How do the records below read from their first line through the line containing "open Sys2Proof Sys2Proof.Machine"? Write those lines out exactly.

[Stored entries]

--- START ---

-- ==== Sys2Proof/Tests/Slice0.lean ====
section
/-!
SUPPORT. Tests of the model: the smoke test of WellFormed, the worked figures of spec/ (each names its section), small tests of
single commands, and, for every statement with hypotheses, a witness that meets them at the ends of their ranges. Expected values
come from spec/ or from its rules by hand.
-/

namespace Sys2Proof.Tests

open Sys2Proof Sys2Proof.Machine

/-! ## States that the tests use -/

/-- Bay 5 of section 5.9 and of the worked sequence of section 7.3. -/
def cfg5 : ConfigRecord :=
  { bayId := 5, feeder := 0, bayCount := 24, serviceLimit := 3000, limits := ⟨2000, 2000, 0, 0⟩, chargerRating := 1500,
    dischargeRating := 600, commitment := 800, dHold := 1800, rampStep := 120, eventMax := 30, parkHold := 24, lead := 10,
    window := 15, band0 := ⟨49500, 49800, 50, 5, 20, 1⟩, band1 := ⟨45000, 49499, 100, 2, 20, 1⟩, band2 := ⟨0, 0, 0, 0, 0, 0⟩,
    band3 := ⟨0, 0, 0, 0, 0, 0⟩, mask := 0x1FFFFF#24 }

/-- Bus 41 of section 4.6. -/
def bus41 : Session :=
  { busId := 41, origin := .cold, cap := 400000, floor := 60000, e0 := 80000, pAccept := 1500, consent := true,
    dischargeLimit := 600, chain := ⟨[⟨10500, 280000, .pending⟩], 0⟩, need := 0, ask := 0, pledge := 0, dischargeable := 0,
    curtailable := 0, surplus := 0, late := false, atRisk := false, imp := zeroIntegrator, exp := zeroIntegrator,
    resp := zeroIntegrator, cumImp := 0, cumExp := 0, cumResp := 0, sessions := 1, plugEpoch := 100 }

/-- A claim with the limits of section 5.9. -/
def claimOf (feeder : Nat) (dep : Option Int) (need ask : Nat) (drawn : Int) : Claim :=
  { emptyClaim with feeder := feeder, dep := dep, need := need, ask := ask, drawn := drawn, serviceLimit := 3000,
                    feederLimit := 2000 }

/-- A peer entry at a silence count. -/
def peerOf (bay silence : Nat) (c : Claim) : PeerEntry := ⟨bay, 100, c, if silence < 3 then .live else .stale, silence⟩

/-- Station 5 in ACTIVE, the line idle, at epoch 100 and tick 3. -/
def idle : State :=
  { State.reset with
    clk := ⟨100, 3, true, none, false⟩
    cfg := some cfg5
    lnk := { Lnk.reset with station := .active, armed := true } }

/-- The same just before an epoch boundary. -/
def atEnd : State := { idle with clk := ⟨100, 19, true, none, false⟩ }

/-- The same with bus 41 settled. -/
def live : State := { idle with ses := some bus41, alt := { Alt.reset with grant := 690 } }

/-- Bus 41 settled, just before an epoch boundary. -/
def liveAtEnd : State := { live with clk := ⟨100, 19, true, none, false⟩ }

/-- An event of bay 12 in progress, taken with the grant of section 7.7. -/
def event12 : State :=
  { live with
    alt := { Alt.reset with grant := 540 }
    rsv := { Rsv.reset with active := true, holder := some 12, lastSeq := 40, dActive := 1000, remaining := 900,
                            baseline := 540, origin := 5, ownPledge := 300, standing := some .member, share := 187,
                            shareSum := 1000, members := [⟨5, 300⟩, ⟨3, 400⟩, ⟨7, 0⟩, ⟨12, 700⟩, ⟨14, 200⟩] } }

/-- The context that bus 41 leaves. -/
def parked (bus hold : Nat) (offered : Option OfferWait) : ParkEntry :=
  { busId := bus, parkedEpoch := 90, dayAge := 0, hold := hold, ctx := bus41.context, offered := offered }

/-- The state with these park table entries. -/
def withParked (s : State) (es : List ParkEntry) : State := { s with prk := { s.prk with entries := es } }

/-- The state with these peer entries. -/
def withPeers (s : State) (ps : List PeerEntry) : State := { s with ptb := { s.ptb with entries := ps } }

/-- The state with this frame being driven. -/
def driving (s : State) (f : Frame) (held : Option Held) : State :=
  { s with lnk := { s.lnk with queue := [freshEntry f], access := .sending (keyOf f) [] held, lineIdle := false,
                               armed := false } }

/-- An OFFER of section 8.4's worked figures. -/
def offer52 : Offer :=
  { busId := 52, parkedEpoch := 40000, dayAge := 1, cap := 300000, floor := 0, lastE := 5, cursor := 0, cumImp := 0, cumExp := 0,
    cumResp := 0, sessions := 1, legs := [⟨10500, 5, 0⟩] }

/-- A stored record. -/
def record0 : LogRecord :=
  { seq := 0, epoch := 100, tick := 3, cause := .mark, busId := 0, grant := 0, applied := 0, measured := 0, dActive := 0,
    energy := 0, detail := 0#32 }
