-- ==== Sys2Proof/Syntax.lean ====
section
/-! DEFINITION. The commands of the block: one constructor per row of spec/opcode_table.json, with the operands a step of the
spec needs (which instance, the value written, what the outside world shows at that moment). The order is the table's. -/

namespace Sys2Proof

/-- The clock islands of R19, in the order of the UNIT codes of crossings in R551. -/
inductive Island where
  | angle | policy | fabric | combustion | converter | link | timer | guard | drive
  deriving DecidableEq, Repr, Inhabited

/-- A bus master: a policy pair (R280), an angle thread, a DMA channel, Loupe (R632), the SPI target port (R546). -/
inductive Master where
  | pair (t : Fin 4)
  | thread (n : Fin 64)
  | dma (c : Fin 16)
  | loupe
  | spi
  deriving DecidableEq, Repr, Inhabited

/-- What the error code of a memory word shows at an access: nothing, a single-bit error, or more, each with the syndrome the code
gives (R257, R283, R288, R566). -/
inductive Ecc where
  | clean
  | corrected (syn : Byte)
  | uncorrectable (syn : Byte)
  deriving DecidableEq, Repr, Inhabited

/-- Who executes a Gental instruction: policy pair `t` (Gental-P) or angle thread `n` (Gental-A), and what the error code of the
instruction word shows at its fetch. -/
inductive Agent where
  | pair (t : Fin 4) (fetch : Ecc)
  | thread (n : Fin 64) (fetch : Ecc)
  deriving DecidableEq, Repr, Inhabited

/-- How a transaction of the SPI port came in: whole, with a wrong CRC, with a wrong count of words, with a part of a word (R546). -/
inductive SpiForm where
  | good | badCrc | badLen | badFrame
  deriving DecidableEq, Repr, Inhabited
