-- ==== Sys2Proof/Machine/Map.lean ====
section
/-! DEFINITION. The register map: one name per register of the spec's register maps (its bus address, R37 and R39, as a
function of its index letters), one name per field (its lowest bit and its width) and one number per event bit. The names are
the spec's own, with the index letters left out: `WHL_CFG n` is the spec's `WHL_CFGn`, `WHL_CFG_FILT` its field `FILT`. -/

namespace Sys2Proof.Machine


/-! ### Block SYS, base 0x40000000 (R39) -/

/-- `SYS_STAT` (R629). -/
abbrev SYS_STAT : Nat := 0x40000000
abbrev SYS_STAT_GOOD : Fld := ⟨0, 5⟩
abbrev SYS_STAT_WARN : Fld := ⟨8, 5⟩
abbrev SYS_STAT_SEQ : Fld := ⟨16, 1⟩
/-- `SYS_EVT` (R629). -/
abbrev SYS_EVT : Nat := 0x40000004
abbrev SYS_EVT_ANY : Fld := ⟨0, 4⟩
abbrev SYS_EVT_WAKE : Nat := 0
abbrev SYS_EVT_ALARM : Nat := 1
abbrev SYS_EVT_RTCF : Nat := 2
abbrev SYS_EVT_SLPABT : Nat := 3
/-- `SYS_WERR` (R629). -/
abbrev SYS_WERR : Nat := 0x40000008
abbrev SYS_WERR_ANY : Fld := ⟨0, 5⟩
abbrev SYS_WERR_THR : Nat := 0
abbrev SYS_WERR_RST : Nat := 1
abbrev SYS_WERR_SLEEP : Nat := 2
abbrev SYS_WERR_WAKE : Nat := 3
abbrev SYS_WERR_ALM : Nat := 4
/-- `SYS_WERRA` (R629). -/
abbrev SYS_WERRA : Nat := 0x4000000c
abbrev SYS_WERRA_OFFSET : Fld := ⟨0, 16⟩
/-- `SYS_THR` (R629). -/
abbrev SYS_THR : Nat := 0x40000010
abbrev SYS_THR_WARN : Fld := ⟨0, 8⟩
abbrev SYS_THR_RST : Fld := ⟨8, 8⟩
/-- `SYS_RCAUSE` (R629). -/
abbrev SYS_RCAUSE : Nat := 0x40000014
abbrev SYS_RCAUSE_CAUSE : Fld := ⟨0, 4⟩
abbrev SYS_RCAUSE_DETAIL : Fld := ⟨4, 3⟩
abbrev SYS_RCAUSE_COUNT : Fld := ⟨16, 8⟩
/-- `SYS_RST` (R629). -/
abbrev SYS_RST : Nat := 0x40000018
abbrev SYS_RST_GO : Fld := ⟨0, 1⟩
abbrev SYS_RST_KEY : Fld := ⟨8, 8⟩
/-- `SYS_CLK` (R629). -/
abbrev SYS_CLK : Nat := 0x4000001c
abbrev SYS_CLK_ANY : Fld := ⟨0, 6⟩
abbrev SYS_CLK_XOK : Nat := 0
abbrev SYS_CLK_MLOCK : Nat := 1
abbrev SYS_CLK_LLOCK : Nat := 2
abbrev SYS_CLK_TLOCK : Nat := 3
abbrev SYS_CLK_RTCOK : Nat := 4
abbrev SYS_CLK_RTCRC : Nat := 5
/-- `SYS_SLEEP` (R629). -/
abbrev SYS_SLEEP : Nat := 0x40000020
abbrev SYS_SLEEP_GO : Fld := ⟨0, 1⟩
/-- `SYS_WAKE` (R629). -/
abbrev SYS_WAKE : Nat := 0x40000024
abbrev SYS_WAKE_EXT : Fld := ⟨0, 8⟩
abbrev SYS_WAKE_CMP : Fld := ⟨8, 1⟩
abbrev SYS_WAKE_ALARM : Fld := ⟨9, 1⟩
abbrev SYS_WAKE_WHL : Fld := ⟨10, 1⟩
abbrev SYS_WAKE_CAN : Fld := ⟨11, 2⟩
abbrev SYS_WAKE_SPI : Fld := ⟨13, 1⟩
abbrev SYS_WAKE_TMR : Fld := ⟨16, 16⟩
/-- `SYS_WSRC` (R629). -/
abbrev SYS_WSRC : Nat := 0x40000028
abbrev SYS_WSRC_SRC : Fld := ⟨0, 32⟩
/-- `SYS_RTCL` (R629). -/
abbrev SYS_RTCL : Nat := 0x4000002c
abbrev SYS_RTCL_CNT : Fld := ⟨0, 32⟩
/-- `SYS_RTCH` (R629). -/
abbrev SYS_RTCH : Nat := 0x40000030
abbrev SYS_RTCH_CNT : Fld := ⟨0, 16⟩
/-- `SYS_ALML` (R629). -/
abbrev SYS_ALML : Nat := 0x40000034
abbrev SYS_ALML_ALM : Fld := ⟨0, 32⟩
/-- `SYS_ALMH` (R629). -/
abbrev SYS_ALMH : Nat := 0x40000038
abbrev SYS_ALMH_ALM : Fld := ⟨0, 16⟩
abbrev SYS_ALMH_ARMED : Fld := ⟨16, 1⟩
/-- `SYS_CFG` (R629). -/
abbrev SYS_CFG : Nat := 0x4000003c
abbrev SYS_CFG_LOCK : Fld := ⟨0, 1⟩
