/-- Registers of block IRQ, part 1. -/
def rowsIRQ0 : List Row :=
  [
  { off := 0x0, s1 := 0x4, c1 := 512, s2 := 0x4, c2 := 1, rst := 0x0, werr := .bit 0, lock := .none,
    flds := [⟨IRQ_SCFG_PRIO, .rw, .any⟩, ⟨IRQ_SCFG_TGT, .rw, .any⟩] },
  { off := 0x800, s1 := 0x4, c1 := 32, s2 := 0x4, c2 := 1, rst := 0x0, werr := .none, lock := .none,
    flds := [⟨IRQ_PEND_PEND, .w1c, .any⟩] },
  { off := 0x880, s1 := 0x4, c1 := 32, s2 := 0x4, c2 := 1, rst := 0x0, werr := .none, lock := .none,
    flds := [⟨IRQ_MASK_MASK, .ro, .any⟩] },
  { off := 0x900, s1 := 0x4, c1 := 32, s2 := 0x4, c2 := 1, rst := 0x0, werr := .none, lock := .none,
    flds := [⟨IRQ_MSET_BITS, .wo, .any⟩] },
  { off := 0x980, s1 := 0x4, c1 := 32, s2 := 0x4, c2 := 1, rst := 0x0, werr := .none, lock := .none,
    flds := [⟨IRQ_MCLR_BITS, .wo, .any⟩] },
  { off := 0xa00, s1 := 0x4, c1 := 32, s2 := 0x4, c2 := 1, rst := 0x0, werr := .bit 1, lock := .none,
    flds := [⟨IRQ_HOLD_HOLD, .rw, .any⟩, ⟨IRQ_HOLD_ACT, .ro, .any⟩] },
  { off := 0xa80, s1 := 0x4, c1 := 32, s2 := 0x4, c2 := 1, rst := 0x0, werr := .none, lock := .none,
    flds := [⟨IRQ_INSV_INSV, .ro, .any⟩] },
  { off := 0xb00, s1 := 0x4, c1 := 32, s2 := 0x4, c2 := 1, rst := 0x0, werr := .none, lock := .none,
    flds := [⟨IRQ_CCLR_BITS, .wo, .any⟩] },
  { off := 0xc00, s1 := 0x4, c1 := 128, s2 := 0x4, c2 := 1, rst := 0x0, werr := .none, lock := .none,
    flds := [⟨IRQ_CNT_CNT0, .ro, .any⟩, ⟨IRQ_CNT_CNT1, .ro, .any⟩,
      ⟨IRQ_CNT_CNT2, .ro, .any⟩, ⟨IRQ_CNT_CNT3, .ro, .any⟩] },
  { off := 0xe00, s1 := 0x10, c1 := 4, s2 := 0x4, c2 := 1, rst := 0x0, werr := .bit 2, lock := .none,
    flds := [⟨IRQ_CLAIM_SRC, .rw, .any⟩] },
  { off := 0xe04, s1 := 0x10, c1 := 4, s2 := 0x4, c2 := 1, rst := 0x0, werr := .bit 3, lock := .none,
    flds := [⟨IRQ_THR_THR, .rw, .any⟩] },
  { off := 0xe08, s1 := 0x10, c1 := 4, s2 := 0x4, c2 := 1, rst := 0x0, werr := .none, lock := .none,
    flds := [⟨IRQ_RUN_RUNP, .ro, .any⟩, ⟨IRQ_RUN_DEPTH, .ro, .any⟩] } ]

/-- Registers of block IRQ, part 2. -/
def rowsIRQ1 : List Row :=
  [
  { off := 0xe40, s1 := 0x4, c1 := 8, s2 := 0x4, c2 := 1, rst := 0x400, werr := .bit 4, lock := .xcfg,
    flds := [⟨IRQ_XCFG_EN, .rw, .any⟩, ⟨IRQ_XCFG_POL, .rwc, .any⟩,
      ⟨IRQ_XCFG_FILT, .rwc, .any⟩] },
  { off := 0xe60, s1 := 0x4, c1 := 1, s2 := 0x4, c2 := 1, rst := 0x0, werr := .none, lock := .none,
    flds := [⟨IRQ_XSTAT_ASSERT, .ro, .any⟩, ⟨IRQ_XSTAT_SENT, .ro, .any⟩] },
  { off := 0xe70, s1 := 0x4, c1 := 1, s2 := 0x4, c2 := 1, rst := 0x0, werr := .none, lock := .none,
    flds := [⟨IRQ_WERR_ANY, .w1c, .any⟩] },
  { off := 0xe74, s1 := 0x4, c1 := 1, s2 := 0x4, c2 := 1, rst := 0x0, werr := .none, lock := .none,
    flds := [⟨IRQ_WERRA_OFFSET, .ro, .any⟩] },
  { off := 0xf000, s1 := 0x4, c1 := 1, s2 := 0x4, c2 := 1, rst := 0x0, werr := .bit 5, lock := .none,
    flds := [⟨IRQ_DOOR_SRC, .wo, .u 496 511⟩] } ]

--- END ---

## ANSWER TO THE PROBLEM
-- ==== Sys2Proof/Tests/Slice0.lean ====
section
/-!
SUPPORT. Tests of the model: the smoke test of WellFormed, the worked figures of spec/ (each names its section), small tests of
single commands, and, for every statement with hypotheses, a witness that meets them at the ends of their ranges. Expected values
come from spec/ or from its rules by hand.
-/

namespace Sys2Proof.Tests

open Sys2Proof Sys2Proof.Machine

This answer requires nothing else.